The Awards for Excellence in Telehealth Leadership are given to organizations that have made exceptional contributions to advancing telehealth in Illinois on behalf of their members, employees, communities, providers and patients.
This year’s recipients are:
Improved Care for Underserved Populations:
- Leadership Award: Illinois Telehealth Network
- Achievement Award: Rush University Medical Center Tele-Stroke Network
Improved Policy Changes to Advance Telehealth:
- Leadership Award: Presence Health
Advancing Telehealth by Innovation:
- Leadership Award: Regroup Therapy
- Achievement Award: TelePharm
Partnership for a Connected Illinois was formed to ensure broadband access throughout Illinois and to maximize its impact and adoption.
mHealth experts develop recommendations for using consumer data
DURHAM, N.C. – The Duke-Margolis Center for Health Policy recently gathered several experts to form recommendations on accelerating the use of mHealth technologies for research on medical treatments.
“There is not yet a clear path for how mHealth technologies can reliably and efficiently elicit, validate and transmit relevant data, and such data are currently not being collected on a sustained and longitudinal basis,” wrote the authors of the recently released report, “Mobilizing mHealth Innovation for Real-World Evidence Generation.”
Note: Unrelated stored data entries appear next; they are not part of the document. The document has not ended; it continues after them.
/-- R26, R33, R34, R39, R48 to R51, R63, R64: what the control, configuration and tree registers read as while the engine is
idle; a read changes nothing but the read port, which is the model's own (log 11). -/
def Obligations.RegistersReadAsSpecified : Prop :=
  ∀ s : State, s.engine = none →
    (∃ x : Word64, hostAccess (readAt 0x808 8) s = { s with readData := x } ∧ StatusBits x false s.status) ∧
    (∃ x : Word64, hostAccess (readAt 0x820 8) s = { s with readData := x } ∧ x.getLsbD 0 = s.flags.c ∧
      x.getLsbD 1 = s.flags.ovf ∧ x.getLsbD 2 = s.flags.lim ∧ x.getLsbD 3 = s.flags.b ∧ x.getLsbD 4 = s.flags.n ∧
      x.extractLsb' 5 59 = 0) ∧
    hostAccess (readAt 0x800 8) s = { s with readData := s.cmdLast.setWidth 64 } ∧
    hostAccess (readAt 0x810 8) s = { s with readData := s.cause } ∧
    hostAccess (readAt 0x818 8) s = { s with readData := s.errCmd.setWidth 64 } ∧
    hostAccess (readAt 0x828 8) s = { s with readData := s.now } ∧
    hostAccess (readAt 0x830 8) s = { s with readData := s.ncount } ∧
    ConstantsRead s ∧
    (∀ t base, (t, base) ∈ [(TreeId.t0, 0x900), (TreeId.t1, 0x940), (TreeId.tp, 0x980)] →
      (∀ k : Fin 4, (s.tree t).root < 2 ^ 256 → hostAccess (readAt (BitVec.ofNat 12 (base + 8 * k.val)) 8) s =
        { s with readData := BitVec.ofNat 64 ((s.tree t).root / 2 ^ (64 * k.val)) }) ∧
      hostAccess (readAt (BitVec.ofNat 12 (base + 0x20)) 8) s = { s with readData := BitVec.ofNat 64 (s.tree t).next } ∧
      hostAccess (readAt (BitVec.ofNat 12 (base + 0x28)) 8) s =
        { s with readData := BitVec.ofNat 64 (s.tree t).pend.length } ∧
      hostAccess (readAt (BitVec.ofNat 12 (base + 0x30)) 8) s = { s with readData := (s.tree t).pendT0 } ∧
      hostAccess (readAt (BitVec.ofNat 12 (base + 0x38)) 8) s = { s with readData := BitVec.ofNat 64 (s.tree t).hcnt })

/-- R60, R65, R66: an access that is not 8 bytes at a multiple of 8 reads 0 or is ignored and sets BUSERR; an unassigned
offset reads 0, ignores writes and sets nothing; the window is the 4096 bytes from ZLC_BASE on. That the first holds of
unassigned offsets too, that both hold while busy, and that an access outside the window leaves the block as it is, are the
model's reading (log 24, log 8, log 9, log 22). -/
def Obligations.MalformedAndReservedAccesses : Prop :=
  ∀ (s : State) (v : Word64) (n : Nat),
    (∀ a : BitVec 12,
      (n ≠ 8 ∨ a.toNat % 8 ≠ 0 →
        hostAccess (readAt a n) s = { s with readData := 0, status := { s.status with buserr := true } } ∧
        hostAccess (writeAt a n v) s = { s with status := { s.status with buserr := true } }) ∧
      (a.toNat % 8 = 0 → ¬ AssignedOffset a.toNat →
        hostAccess (readAt a 8) s = { s with readData := 0 } ∧ hostAccess (writeAt a 8 v) s = s)) ∧
    (∀ address : Nat, address < Config.zlcBase ∨ Config.zlcBase + 0x1000 ≤ address →
      hostAccess (.read address n) s = s ∧ hostAccess (.write address n v) s = s)

/-- R370, R372: a reset puts every piece of state that has a reset value at it, abandoning a command in flight. ZERO_ROOT is
Z[TREE_HEIGHT], where Z[0] is EMPTY_LEAF and each Z[k + 1] is the hash of two Z[k] (R41). -/
def Obligations.ResetRestoresEveryResetValue : Prop :=
  (∀ (s : State) (rest : List Event), s.agenda = .reset :: rest →
    ∃ t, step s = .next t ∧ t.engine = none ∧ t.flags = ⟨false, false, false, false, false⟩ ∧
      t.status = ⟨false, false, false, false⟩ ∧ t.cause = 0 ∧ t.errCmd = 0 ∧ t.now = 0 ∧ t.cmdLast = 0 ∧
      t.nset = [] ∧ t.ncount = 0 ∧
      ∀ k, (t.tree k).root = Config.zeroRoot ∧ (t.tree k).next = 0 ∧ (t.tree k).pend = [] ∧ (t.tree k).pendT0 = 0 ∧
        (t.tree k).head = 0 ∧ (t.tree k).hcnt = 0 ∧ (∀ r, refCount (t.tree k).refcnt r = 0) ∧
        ∀ n : Fin 256, (t.tree k).hist[n.val] = none) ∧
  (∃ z : Nat → Nat, z 0 = Config.emptyLeaf ∧ (∀ k, z (k + 1) = Config.nodeHash (z k) (z k)) ∧
    z Config.treeHeight = Config.zeroRoot)
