-- ==== Sys2Proof/Tests/Slice0.lean ====
section
/-! SUPPORT. The model's own tests: the well-formedness smoke, one written-out word for each constructor, the test vectors
of spec/95_test_vectors.md (named by their ids), and a witness for the hypotheses of each statement of
Certificates/Slice0/Obligations.lean. -/

set_option Elab.async false

open Sys2Proof Sys2Proof.Machine

namespace Sys2Proof.Tests

/-! ### Small states -/

/-- A tree with root 0, no batch and no history. -/
def blankTree : Tree where
  root   := 0
  next   := 0
  pend   := []
  pendT0 := 0
  hist   := Vector.replicate 256 none
  head   := 0
  hcnt   := 0
  refcnt := []

/-- An idle state with the given operand registers, every other register 0 and nothing to come. -/
def st (ws : List Nat) : State where
  w       := #v[BitVec.ofNat 512 (ws.getD 0 0), BitVec.ofNat 512 (ws.getD 1 0), BitVec.ofNat 512 (ws.getD 2 0),
    BitVec.ofNat 512 (ws.getD 3 0), BitVec.ofNat 512 (ws.getD 4 0), BitVec.ofNat 512 (ws.getD 5 0),
    BitVec.ofNat 512 (ws.getD 6 0), BitVec.ofNat 512 (ws.getD 7 0), BitVec.ofNat 512 (ws.getD 8 0),
    BitVec.ofNat 512 (ws.getD 9 0), 0, 0, 0, 0, 0, 0]
  path    := Vector.replicate 32 0
  flags   := { c := false, ovf := false, lim := false, b := false, n := false }
  status  := { err := false, reent := false, wign := false, buserr := false }
  cause   := 0
  errCmd  := 0
  cmdLast := 0
  now     := 0
  tree0   := blankTree
  tree1   := blankTree
  treeP   := blankTree
  nset    := []
  ncount  := 0
  engine  := none
  agenda  := []
  readData  := 0
  freeIndex := 0

/-- The state after a command; every command completes. -/
def after (i : Instr) (s : State) : State :=
  match exec i s with
  | .next t => t
  | .fault _ => s
  | .refused _ => s

/-- The command faulted with this cause. -/
def faults (i : Instr) (s : State) (cause : Word64) : Bool := (after i s).status.err && (after i s).cause == cause

/-! ### The well-formedness check refuses each ill-formed block -/

theorem test_wf_swapi_source : (Instr.swapi 0 12 false).wellFormed = false := by decide
theorem test_wf_swapi_dest : (Instr.swapi 13 0 false).wellFormed = false := by decide
theorem test_wf_swapo_source : (Instr.swapo 0 12 true).wellFormed = false := by decide
theorem test_wf_swapo_dest : (Instr.swapo 13 0 true).wellFormed = false := by decide
theorem test_wf_ntok_source : (Instr.ntok 0 13).wellFormed = false := by decide
theorem test_wf_ntok_dest : (Instr.ntok 15 0).wellFormed = false := by decide
theorem test_wf_npos_source : (Instr.npos 0 10).wellFormed = false := by decide
theorem test_wf_npos_dest : (Instr.npos 15 0).wellFormed = false := by decide
theorem test_wf_last_blocks : (Instr.swapi 12 11 true).wellFormed = true ∧ (Instr.swapo 12 11 true).wellFormed = true ∧
    (Instr.ntok 14 12).wellFormed = true ∧ (Instr.npos 14 9).wellFormed = true := by decide

/-! ### One word for each constructor, written out from R91, R94 and R100 -/

theorem test_word_nop : decodeTableWord 32 0x00000000 = some .nop := by decide
theorem test_word_add128 : decodeTableWord 32 0x10401000 = some (.add128 4 0 1) := by decide
theorem test_word_add256 : decodeTableWord 32 0x10401001 = some (.add256 4 0 1) := by decide
theorem test_word_add512 : decodeTableWord 32 0x10400002 = some (.add512 4 0 0) := by decide
theorem test_word_sub128 : decodeTableWord 32 0x11501004 = some (.sub128 5 0 1 true) := by decide
theorem test_word_sub256 : decodeTableWord 32 0x11623001 = some (.sub256 6 2 3 false) := by decide
theorem test_word_sub512 : decodeTableWord 32 0x11500002 = some (.sub512 5 0 0 false) := by decide
theorem test_word_mul128 : decodeTableWord 32 0x12701000 = some (.mul128 7 0 1) := by decide
theorem test_word_mul256 : decodeTableWord 32 0x12700001 = some (.mul256 7 0 0) := by decide
theorem test_word_divf : decodeTableWord 32 0x13870100 = some (.divf 8 7 0 1) := by decide
theorem test_word_divc : decodeTableWord 32 0x14970100 = some (.divc 9 7 0 1) := by decide
theorem test_word_muldiv : decodeTableWord 32 0x15301201 = some (.muldiv 3 0 1 2 true) := by decide
theorem test_word_t2p : decodeTableWord 32 0x20300000 = some (.t2p 3 0) := by decide
theorem test_word_p2t : decodeTableWord 32 0x21730000 = some (.p2t 7 3) := by decide
theorem test_word_tdec : decodeTableWord 32 0x22870001 = some (.tdec 8 7 true) := by decide
theorem test_word_amt0 : decodeTableWord 32 0x30534200 = some (.amt0 5 3 4 2 false) := by decide
theorem test_word_amt1 : decodeTableWord 32 0x31634201 = some (.amt1 6 3 4 2 true) := by decide
theorem test_word_ladd : decodeTableWord 32 0x3292A000 = some (.ladd 9 2 10) := by decide
theorem test_word_fgchk : decodeTableWord 32 0x33010000 = some (.fgchk 1) := by decide
theorem test_word_fgchkMono : decodeTableWord 32 0x33001001 = some (.fgchkMono 0 1) := by decide
theorem test_word_nxp0 : decodeTableWord 32 0x40301201 = some (.nxp0 3 0 1 2 true) := by decide
theorem test_word_nxp1 : decodeTableWord 32 0x41301200 = some (.nxp1 3 0 1 2 false) := by decide
theorem test_word_swapi : decodeTableWord 32 0x42900001 = some (.swapi 9 0 true) := by decide
theorem test_word_swapo : decodeTableWord 32 0x43510000 = some (.swapo 5 1 false) := by decide
theorem test_word_ntok : decodeTableWord 32 0x50E00000 = some (.ntok 14 0) := by decide
theorem test_word_npos : decodeTableWord 32 0x51800000 = some (.npos 8 0) := by decide
theorem test_word_insertT0 : decodeTableWord 32 0x60650000 = some (.insertT0 6 5) := by decide
theorem test_word_insertT1 : decodeTableWord 32 0x60650001 = some (.insertT1 6 5) := by decide
theorem test_word_insertTP : decodeTableWord 32 0x60650002 = some (.insertTP 6 5) := by decide
theorem test_word_knownT0 : decodeTableWord 32 0x61020000 = some (.knownT0 2) := by decide
theorem test_word_knownT1 : decodeTableWord 32 0x61020001 = some (.knownT1 2) := by decide
theorem test_word_knownTP : decodeTableWord 32 0x61020002 = some (.knownTP 2) := by decide
theorem test_word_verifyT0 : decodeTableWord 32 0x62058900 = some (.verifyT0 5 8 9) := by decide
theorem test_word_verifyT1 : decodeTableWord 32 0x62058901 = some (.verifyT1 5 8 9) := by decide
theorem test_word_verifyTP : decodeTableWord 32 0x62058902 = some (.verifyTP 5 8 9) := by decide
theorem test_word_nullify : decodeTableWord 32 0x63040000 = some (.nullify 4) := by decide
theorem test_word_flushT0 : decodeTableWord 32 0x64000000 = some .flushT0 := by decide
theorem test_word_flushT1 : decodeTableWord 32 0x64000001 = some .flushT1 := by decide
theorem test_word_flushTP : decodeTableWord 32 0x64000002 = some .flushTP := by decide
The aim of the working group of experts from throughout the health care and mHealth ecosystem was to create collaborations between the patient, clinical and research communities, and mHealth companies to advance the science on collecting and using mHealth data for evidence generation.
The group made several recommendations in its report, including:
- Establish a learning research community to advance the development and use of patient/consumer-facing mHealth technologies in evidence generation;
- Ensure efficient access to well-characterized, standardized and robust user-generated health data; and
- Use mHealth to promote easier participation in research through the awareness of and adoption of standardized approaches for informed consent and patient privacy.
“Mobile health data for novel real-world evidence generation have the potential to transform health care,” wrote the report’s authors. “The steps described here can help harness the power of mHealth to achieve this transformation while balancing the needs of the patient/consumer, researchers and the mHealth companies in a responsible, ethical and empowering way.”